Cicerone - Pro Caelio - 52

Versione originale in latino


[52] Quo quidem in crimine primum illud requiro, dixeritne Clodiae, quam ad rem aurum sumeret, an non dixerit. Si non dixit, cur dedit? Si dixit, eodem se conscientiae scelere devinxit. Tune aurum ex armario tuo promere ausa es, tune Venerem illam tuam spoliare ornamentis, spoliatricem ceterorum, cum scires, quantum ad facinus aurum hoc quaereretur, ad necem legati, ad L. Luccei, sanctissimi hominis atque integerrimi, labem sceleris sempiternam? Huic facinori tanto tua mens liberalis conscia, tua domus popularis ministra, tua denique hospitalis illa Venus adiutrix esse non debuit.

Traduzione all'italiano


Certamente, riguardo questo crimine, anzitutto io chiedo questo, ["-ne" e "an" introducono l’interrogativa indiretta disgiuntiva + congiuntivo dubitativo] se (Celio) abbia detto a Clodia il motivo per il quale chiedeva in prestito l'oro, o se non l’abbia detto.

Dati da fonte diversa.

-- ==== Sys2Proof/Machine/Step.lean ====
section
/-! DEFINITION. One step: the command at the front of the queue. -/
namespace Sys2Proof.Machine

/-- SCLK cycles of 2 ns that pass in one idle step: one, or one bypass cycle of 10 ns (R44; DESIGN CHOICE, log entry 33). -/
def State.idleCycles (s : State) : Nat := if s.flag Reg.CLK_STATUS Fl.CLK_STATUS_BYPASS then 5 else 1

/-- With no command waiting the block's clock runs on (DESIGN CHOICE, log entry 33). -/
def State.idle (s : State) : Host.Outcome State Fault Refusal := finish s (s.tick s.idleCycles)

/-- The command at the front of the queue acts, with the rest of the queue waiting. -/
def step (s : State) : Host.Outcome State Fault Refusal :=
  match s.pending with
  | [] => s.idle
  | c :: rest => exec c { s with pending := rest }

/-- The command a word spells is put at the front of the queue; the table gives no row bits, so no word spells one. -/
def State.withFetchWord (s : State) (nbits w : Nat) : State :=
  match decodeTableWord nbits w with
  | some c => { s with pending := c :: s.pending }
  | none => s

end Sys2Proof.Machine
end

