-- ==== Sys2Proof/Safety.lean ====
section
/-! DEFINITION. What counts as a good state of the block, in the terms the statements use. -/
namespace Sys2Proof.Machine

/-- The register files are in their canonical form. -/
def State.regsWf (s : State) : Bool :=
  cellsWf regReset s.regs && cellsWf fieldReset s.fregs && cellsWf fieldReset s.shadow

/-- A memory's listed bytes stand at strictly rising addresses; a byte not listed is a free value, which no listed byte can be compared with. -/
def Memory.wf (m : Memory) : Bool := cellsRising m.cells

/-- Every memory is in its canonical form. -/
def State.memWf (s : State) : Bool :=
  s.sts.wf && s.ws.wf && s.cht.wf && s.mceLb.wf && s.eleLb.wf && s.tdr.wf && s.bsp.flash.wf && cellsRising s.hostMem && cellsRising s.jens.gateTable

/-- A register path reaches the device: out of chip reset with SCLK running and, on PCI Express, over a link that is up and not in D3hot
(R64, R110, R121). -/
def State.reaches (s : State) (p : Path) : Bool :=
  s.alive && s.clk.sclk && (p == .spi || (s.pcie.linkUp && s.get Reg.PCX_LINK Fl.PCX_LINK_DSTATE != 3))

/-- The blocks that SCLK clocks act. -/
def State.clocked (s : State) : Bool := s.alive && s.clk.sclk

/-- The blocks that the safe state freezes act (R455). -/
def State.acts (s : State) : Bool := s.alive && !s.isSafe

/-- No reaction of the fault collector is left over from an earlier cycle: so every step leaves the state. -/
def State.calm (s : State) : Bool := s.react.isEmpty

/-- SYS_SVC.LEVEL shows the service level the conditions of R29 give, while registers answer. -/
def State.levelShown (s : State) : Bool := !s.alive || s.get Reg.SYS_SVC Fl.SYS_SVC_LEVEL == s.levelNow

/-! ## What a command may leave changed beside its own effect -/

/-- The registers that State.settle may write: PWR_SUPPLY, the function registers, SYS_SVC, FCU_RAW, PCX_HOSTLOSS, the camera ports and lanes,
the function registers of acquisition, and the engines and PST. -/
def settles (a : Nat) : Bool :=
  a == Reg.PWR_SUPPLY || decide (0x404 ≤ a ∧ a < 0x488) || a == Reg.FCU_RAW_LO || a == Reg.FCU_RAW_HI || a == Reg.PCX_HOSTLOSS ||
    decide (0x100000 ≤ a ∧ a < 0x200800) || decide (0x300000 ≤ a ∧ a < 0x303000)

/-- The registers that fired vectors may write: EVT_VPEND. -/
def fires (a : Nat) : Bool := decide (0x408540 ≤ a ∧ a < 0x408564)

/-- The fields of a state that neither the end of a command nor a fired vector changes. -/
def State.rest (s : State) : State :=
  { s with regs := [], lanes := Vector.replicate 16 laneReset, ports := Vector.replicate 4 portReset,
           fns := Vector.replicate 8 ⟨0, 0, [], 0, false⟩, transits := [], gone := [], bands := [],
           dlv := ⟨Vector.replicate 128 ringReset, [], 0, none⟩, sts := ⟨0, []⟩, sent := [], pcie := { s.pcie with pba := [] },
           pending := [], react := [] }

/-- Everything but the registers of Nahar. -/
def State.unregistered (s : State) : State := { s with regs := [] }

/-- Every register of Nahar outside the list, and outside those that the end of a command may write, is as before. -/
def State.regsKept (s t : State) (ws : List Nat) : Prop := ∀ a, settles a = false → fires a = false → a ∉ ws → t.reg a = s.reg a

/-- Every register of Nahar outside the list is as before. -/
def State.onlyRegs (s t : State) (ws : List Nat) : Prop := ∀ a, a ∉ ws → t.reg a = s.reg a

/-- Everything but Jens: its registers and its own state. -/
def State.nahar (s : State) : State := { s with fregs := [], jens := jensReset }

/-- Nahar is as before, and so is every register of Jens outside the list. -/
def State.onlyJens (s t : State) (ws : List Nat) : Prop := t.nahar = s.nahar ∧ ∀ a, a ∉ ws → t.jreg a = s.jreg a

/-- A write into the FX window reaches Jens: the path reaches the device, the window answers, and Horizon is UP (R113, R178). -/
def State.reachesField (s : State) (p : Path) : Bool := s.reaches p && !s.isPark && s.hzUp

/-- A chip reset has begun in `t` out of `s` (R61, R62): it is held and recorded, time is 0, no Chart is committed, every register without a
kept field reads its reset value, and Jens and the host's memory are as before. -/
def State.resetBegun (s t : State) (causes src : Nat) : Prop :=
  (t.pw.held = true ∧ t.pw.level1 = false ∧ t.pw.bootStep = 1 ∧ t.clk.ts = 0 ∧ t.clk.sclk = false) ∧
  (t.get Reg.SYS_RESET_CAUSE Fl.SYS_RESET_CAUSE_CAUSE = causes ∧ t.get Reg.SYS_RESET_CAUSE Fl.SYS_RESET_CAUSE_FCU_SRC = src ∧
    t.get Reg.SYS_RESET_CAUSE Fl.SYS_RESET_CAUSE_COUNT = min 255 (s.get Reg.SYS_RESET_CAUSE Fl.SYS_RESET_CAUSE_COUNT + 1) ∧
    t.get Reg.SYS_RESET_CAUSE Fl.SYS_RESET_CAUSE_SAFE_CAUSE = s.pw.safeCause % 8) ∧
  (∀ a d, barReg a = some d → (d.fields.all fun f => !f.kept) = true → a ≠ Reg.SYS_RESET_CAUSE → fires a = false → t.reg a = regReset a) ∧
  t.chart = none ∧ t.commit = none ∧ t.fregs = s.fregs ∧ t.jens = s.jens ∧ t.hostMem = s.hostMem

/-! ## Writes of registers -/

/-- No field of the register is RWS or RWG, so no write of it is refused. -/
def neverRefused (d : RegD) : Bool := d.fields.all fun f => f.acc != .rws && f.acc != .rwg

/-- An offset of an ordinary register of Nahar: aligned, outside the FX window, no writable pair, no lane register, no DLV_Rr_CTRL. -/
def plainOffset (off : Nat) : Bool :=
  off % 4 == 0 && !inFx off && !writePairLow off && !writePairHigh off && !decide (0x180000 ≤ off ∧ off < 0x190000) &&
    !decide (0x400000 ≤ off ∧ off < 0x408000 ∧ off % 0x100 = 0)

/-- The register bus answers at this offset in the present power state (R113). -/
def State.answersAt (s : State) (off : Nat) : Bool := !s.isPark || answersInPark off

/-- The word that a write leaves stored. -/
def State.storedWord (s : State) (off : Nat) (d : RegD) (val : Word) : Word :=
  s.clampBus off (dropBus off (writeWord d (s.reg off) val fun _ => false))

/-- The word that a write of an assigned register leaves stored. -/
def State.stored (s : State) (off : Nat) (val : Word) : Word := ((barReg off).map fun d => s.storedWord off d val).getD 0

/-- An ordinary register of Nahar without RWS or RWG fields. -/
def plainReg (off : Nat) : Bool := plainOffset off && (barReg off).any neverRefused

end Sys2Proof.Machine
end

Se non lo ha detto, perché (Clodia) glielo ha dato? Se lo ha detto, lei stessa è legata (da "devincio, devincis, devinxi, devinctum, devincire") alla complicità per il medesimo misfatto. E tu [-ne enclitico, disgiuntivo] (Clodia), hai osato tirar fuori dal tuo armadio l'oro, spogliare degli ornamenti quella tua Venere, spogliatrice [da "spoliatrix,icis" femminile] degli altri (=che di solito spoglia gli altri), (pur) sapendo quanto quell'oro fosse richiesto per un delitto, per l’uccisione [da "nex,necis" femminile] di un ambasciatore, per ["ad+accusativo", complemento di fine] l’ignominia [da "labes,labis" femminile] eterna del misfatto di quel venerabilissimo ed integerrimo uomo, Lucio Lucceio? La tua indole liberale non dovette [da "debeo, debes, debui, debitum, debere] essere consapevole di questo misfatto tanto grande, la tua casa gradita al popolo esserne strumento, e infine quella tua ospitale Venere esserne complice.